Reported by: doug@… Owned by: mark
Component: supplemental Data Locale: en
Phase: rc Review:
Weeks: Data Xpath:
Xref:

Description

The region validity file uses a convenient "range" syntax to enumerate valid regions:

<id type='region' idStatus='regular'>
	AC~G AI AL~M AO AQ~U AW~X AZ
	BA~B BD~J BL~O BQ~T BV~W BY~Z
	CA CC~D CF~I CK~P CR CU~Z
	...

But in the subdivision validity file, the "special" codes (ZZZZ, unknown or invalid subdivision) can only be expressed by repeating each valid region code explicitly:

<id type='subdivision' idStatus='special'>
	AC-ZZZZ AD-ZZZZ AE-ZZZZ AF-ZZZZ AG-ZZZZ AI-ZZZZ AL-ZZZZ AM-ZZZZ AO-ZZZZ AQ-ZZZZ AR-ZZZZ AS-ZZZZ AT-ZZZZ AU-ZZZZ AW-ZZZZ AX-ZZZZ AZ-ZZZZ
	BA-ZZZZ BB-ZZZZ BD-ZZZZ BE-ZZZZ BF-ZZZZ BG-ZZZZ BH-ZZZZ BI-ZZZZ BJ-ZZZZ BL-ZZZZ BM-ZZZZ BN-ZZZZ BO-ZZZZ BQ-ZZZZ BR-ZZZZ BS-ZZZZ BT-ZZZZ BV-ZZZZ BW-ZZZZ BY-ZZZZ BZ-ZZZZ
	CA-ZZZZ CC-ZZZZ CD-ZZZZ CF-ZZZZ CG-ZZZZ CH-ZZZZ CI-ZZZZ CK-ZZZZ CL-ZZZZ CM-ZZZZ CN-ZZZZ CO-ZZZZ CP-ZZZZ CR-ZZZZ CU-ZZZZ CV-ZZZZ CW-ZZZZ CX-ZZZZ CY-ZZZZ CZ-ZZZZ
	...

This defeats the purpose of the concise range syntax, and introduces a risk of inconsistent data if either file is modified such that the two no longer match.

A modified range syntax involving a wildcard might solve this problem:

<id type='subdivision' idStatus='special'>
	*-ZZZZ
</id>

where * is defined to represent any valid region (so ZZ-ZZZZ would still not be included).

Attachments

Change History

comment:1 Changed 2 years ago by mark

I agree that it would be nicer to have a shorter set. The syntax permits ranges at any level, so we could collapse as in the following. That avoid special syntax for *.

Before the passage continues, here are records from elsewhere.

-- ==== Sys2Proof/Machine/Multicast.lean ====
section
/-! DEFINITION. Multicast groups: data, reports, shedding, rejoining and the group's mode (R297 to R300), and stalls at a
port's lane (R307). -/

namespace Sys2Proof.Machine

/-- A piece of a group's stream reaches this module as a receiver: it is placed and counted, or discarded where the module is
no receiver, shed or removed (R298, R300). -/
def State.mcReceive (s : State) (g : Nat) (m : Msg) : State :=
  if s.mcMode g ≠ 3 ∨ s.mcObj g 8 % 4 ≠ 0 then s
  else
    let n := m.length
    let s1 := (s.mcPlace g m.addr (fit n m.data) m.poison).putGroup g { s.group g with sender := m.src }
    s1.syncAdd (s1.mcObj g 7 % 2 ^ 14) n

/-- The local copy of a multicast message, where the group delivers here. -/
def State.serveMulticast (s : State) (m : Msg) : State :=
  let g := m.dst - 0xC00
  (if (s.group g).deliver then s.mcReceive g m else s).settle

/-- A multicast data message: replicated to the tree's ports, and written where the group delivers here (R297, R298). A copy
that was forwarded already is not replicated again; one that carries HOPS 15 is discarded (R290). -/
def execMcData (m : Msg) (s : State) : Out :=
  if !s.railsUp ∨ m.dst < 0xC00 ∨ m.dst = 0xFFF then .next s
  else
    let g := m.dst - 0xC00
    let x := s.takeMsg m
    let forwarded := x.1.isNone && decide (x.2.fab.inbox.length ≠ s.fab.inbox.length)
    if !forwarded ∧ 15 ≤ m.hops then .next (x.2.dropMsg m)
    else
      let s1 := if forwarded then x.2 else x.2.replicateOn x.1 g m
      .next (s1.access (.fabMulticast m) fun s => s.serveMulticast m)

/-- A receiver's offsets reach the sender, which sheds those behind or sends what the window now admits (R299). -/
def execMcAck (g receiver : Nat) (delivered consumed : U64) (s : State) : Out :=
  if !s.railsUp then .next s
  else if !s.mcSends g then .next (s.takeKind fun m => m.mtype = 0x11 && m.txtag = g && m.src = receiver).2
  else
    let s := (s.takeKind fun m => m.mtype = 0x11 && m.txtag = g && m.src = receiver).2
    let x := s.group g
    let rs := x.receivers.map fun r =>
      if r.id = receiver then { r with delivered := delivered.toNat, consumed := consumed.toNat } else r
    let s1 := s.putGroup g { x with receivers := rs }
    let s2 := s1.putGroup g { s1.group g with receivers := rs.map fun r => { r with episode := r.episode && s1.mcLate g r } }
    .next (s2.mcPump g)

/-- A receiver reports both offsets: when either has changed, or 1 µs after its last report (R298). A shed receiver poisons
the positions that an advance of CSYNC has freed (R300). -/
def execMcAckReport (g : Nat) (s : State) : Out :=
  if !s.railsUp ∨ s.mcMode g ≠ 3 then .next s
  else
    let s1 := s.mcPoison g
    let x := s1.group g
    let now := (s1.mcDeliveredOff g, s1.mcConsumed g)
    if now = x.reported ∧ s1.tick < x.reportAt + 12 then .next s1
    else
      let s2 := s1.putGroup g { x with reported := now, reportAt := s1.tick }
      .next (s2.sendMsg (s2.mcMessage g x.sender 0x11 0 (leBytes 8 now.1 ++ leBytes 8 now.2)))

/-- A multicast control message about group `g`, which its TXTAG names, taken up where it waits in the inbox (R281, R292; see the log). -/
def State.takeCtl (s : State) (g op : Nat) : State :=
  (s.takeKind fun m => m.mtype = 0x12 && m.txtag = g && m.arg.toNat = op).2

/-- This module is shed from a group at an offset: its bit is set and its buffer poisoned from there on (R300). -/
def execMcCtlShed (g : Nat) (off : U64) (s : State) : Out :=
  if !s.railsUp then .next s
  else if s.mcMode g ≠ 3 then .next (s.takeCtl g 1)
  else
    let k := (0x5200 + g) * 256 + 8
    let s := s.takeCtl g 1
    let s1 := s.put k (s.get k / 2 * 2 + 1)
    .next ((s1.putGroup g { s1.group g with shedAt := off.toNat, poisonedTo := off.toNat }).mcPoison g)

/-- A rejoin request reaches the sender (R300). -/
def execMcCtlRejoin (g receiver : Nat) (s : State) : Out :=
  if !s.railsUp then .next s
  else
    let s1 := (s.takeKind fun m => m.mtype = 0x12 && m.txtag = g && m.arg.toNat = 2 && m.src = receiver).2
    let x := s1.group g
    if !s1.mcSends g ∨ !(x.receivers.any fun r => r.id = receiver ∧ r.shed) ∨ x.rejoins.contains receiver then .next s1
    else .next (s1.putGroup g { x with rejoins := x.rejoins ++ [receiver] })

/-- The sender admits a rejoining receiver at its next message boundary (R300). -/
def execMcRejoinAdmit (g receiver : Nat) (s : State) : Out :=
  let x := s.group g
  if !s.railsUp ∨ !s.mcSends g ∨ !x.rejoins.contains receiver then .next s
  else
    let y := x.sentOff
    let rs := x.receivers.map fun r =>
      if r.id = receiver then { r with shed := false, delivered := y, consumed := y, episode := false } else r
    let s1 := (s.putGroup g { x with receivers := rs, rejoins := x.rejoins.erase receiver }).mcCount g
    .next (s1.sendMsg (s1.mcMessage g receiver 0x12 3 (leBytes 8 y)))

/-- This module is admitted again at offset Y: both offsets become Y, the shed bit clears, and Y is recorded (R300). -/
def execMcCtlAdmit (g : Nat) (off : U64) (s : State) : Out :=
  if !s.railsUp then .next s
  else if s.mcMode g ≠ 3 then .next (s.takeCtl g 3)
  else
    let k := (0x5200 + g) * 256 + 8
    let s := s.takeCtl g 3
    let s1 := (s.put k (s.get k / 2 * 2)).put (k + 1) off.toNat
    .next ((s1.syncSet (s1.mcObj g 7 % 2 ^ 14) off.toNat).syncSet (s1.mcObj g 6 % 2 ^ 14) off.toNat)

/-- This module is removed from a group (R300). -/
def execMcCtlRemove (g : Nat) (s : State) : Out :=
  if !s.railsUp then .next s
  else if s.mcMode g ≠ 3 then .next (s.takeCtl g 4)
  else
    let k := (0x5200 + g) * 256 + 8
    let s := s.takeCtl g 4
    .next (if bit (s.get k) 1 then s else s.put k (s.get k + 2))

/-- A receiver has not consumed a byte sent more than TIME ticks ago: it is shed, or in lockstep an event is written once in
an episode (R299). -/
def execMcBehindTimeout (g receiver : Nat) (s : State) : Out :=
  match (s.group g).receivers.find? fun r => r.id = receiver with
  | none => .next s
  | some r =>
    if !s.railsUp ∨ !s.mcSends g ∨ !s.mcLate g r then .next s
    else if s.mcMode g = 1 then .next ((s.mcShed g receiver).mcPump g)
    else if r.episode then .next s
    else
      let x := s.group g
      let s1 := s.putGroup g { x with receivers := x.receivers.map fun q => if q.id = receiver then { q with episode := true } else q }
      .next (s1.event 5 3 (s1.mcUnit g) g (leBytes 2 receiver ++ leBytes 6 0 ++ leBytes 8 r.consumed))

/-! ## The mode -/

/-- A group idle at once: what it queued is dropped and its stream starts afresh (R297). -/
def State.mcDisable (s : State) (g : Nat) : State :=
  let x := s.group g
  (s.put ((0x5200 + g) * 256 + 1) 0).putGroup g { McGroup.empty with ports := x.ports, deliver := x.deliver, receivers := x.receivers }

/-- A write of the role of an idle group: its status starts at 0, and a sender's receivers start with its stream. -/
def State.mcSetMode (s : State) (g v : Nat) : State :=
  let x := s.group g
  let s1 := (s.put ((0x5200 + g) * 256 + 1) v).put ((0x5200 + g) * 256 + 8) 0
  let rs := x.receivers.map fun r => { r with delivered := 0, consumed := 0, shed := false, removed := false, episode := false }
  let s2 := s1.putGroup g { x with receivers := rs }
  if v = 1 ∨ v = 2 then s2.mcCount g else s2

/-- A shed receiver asks the sender to admit it again (R300). -/
def State.mcAskRejoin (s : State) (g : Nat) : State := s.sendMsg (s.mcMessage g (s.group g).sender 0x12 2 (leBytes 8 (s.group g).shedAt))

/-- A write of (5200 + g):01 (R297, R300, R350): 0 in every state, 3 while shed, any value on an idle group; otherwise it is
refused in state. The state, and the refusal. -/
def State.writeMcMode (s : State) (g v : Nat) : State × Bool :=
  if v = 0 then (s.mcDisable g, false)
  else if s.mcMode g = 0 then (s.mcSetMode g v, false)
  else if v = 3 ∧ s.mcMode g = 3 ∧ bit (s.mcObj g 8) 0 then (s.mcAskRejoin g, false)
  else (s.bump 0x717005 1, true)

/-- A write of 0 to (5200 + g):01 (R297). -/
def execMcModeDisable (g : Nat) (s : State) : Out := s.objectWritten fun s => (s.writeMcMode g 0).1

/-- A write to (5200 + g):01 (R297). -/
def execMcModeSet (g : Nat) (v : Byte) (s : State) : Out :=
  s.objectWritten fun s => (s.writeMcMode g v.toNat).1

/-- A write of 3 to (5200 + g):01 by a shed receiver (R300). -/
def execMcRejoin (g : Nat) (s : State) : Out := s.objectWritten fun s => (s.writeMcMode g 3).1

/-! ## Stalls -/

/-- A lane's head message has waited a further millisecond for credit or for a context (R307). -/
def execEgressStallTimeout (port vl : Nat) (s : State) : Out :=
  let x := s.port port
  match x.txQueue.getD vl [], x.headSince.getD vl none with
  | m :: _, some t =>
    let ms := x.stallMs.getD vl 0 + 1
    if !s.railsUp ∨ !x.starved vl ∨ s.tick < t + 12500 * ms then .next s
    else
      let s1 := (s.putPort port { x with stallMs := x.stallMs.set vl ms }).bump 0x719011 1
      .next (s1.event 5 5 (portUnit port) port (leBytes 1 vl ++ leBytes 1 0 ++ leBytes 2 m.dst ++ leBytes 4 ms))
  | _, _ => .next s

end Sys2Proof.Machine
end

AC-ZZZZ AD-ZZZZ AE-ZZZZ AF-ZZZZ AG-ZZZZ
to
AC-ZZZZ~G-ZZZZ

comment:2 Changed 2 years ago by doug@…

I'm not sure about the suggested syntax. I understand what AC-ZZZZ~G-ZZZZ is meant to imply, but it looks like e.g. AG-AAAA is included within the range. What would it mean if the subdivision parts were different? (e.g. AC-YYYY~G-ZZZZ) Alternatively, if the two can't be different, why state them twice?

I'd suggest AC~G-ZZZZ instead, to mean "regions AC through AG, subdivision ZZZZ only."

This still doesn't solve the problem of maintaining the valid-regions data in both the region and subdivision files.

comment:3 Changed 2 years ago by emmons

  • Status changed from new to accepted
  • Component changed from unknown to supplemental
  • Priority changed from assess to medium
  • Phase changed from dsub to rc
  • Milestone changed from UNSCH to 29
  • Owner changed from anybody to mark
  • Type changed from unknown to data

comment:4 Changed 2 years ago by mark

We defined http://unicode.org/repos/cldr/trunk/specs/ldml/tr35.html#String_Range to have no special knowledge of the type of data involved.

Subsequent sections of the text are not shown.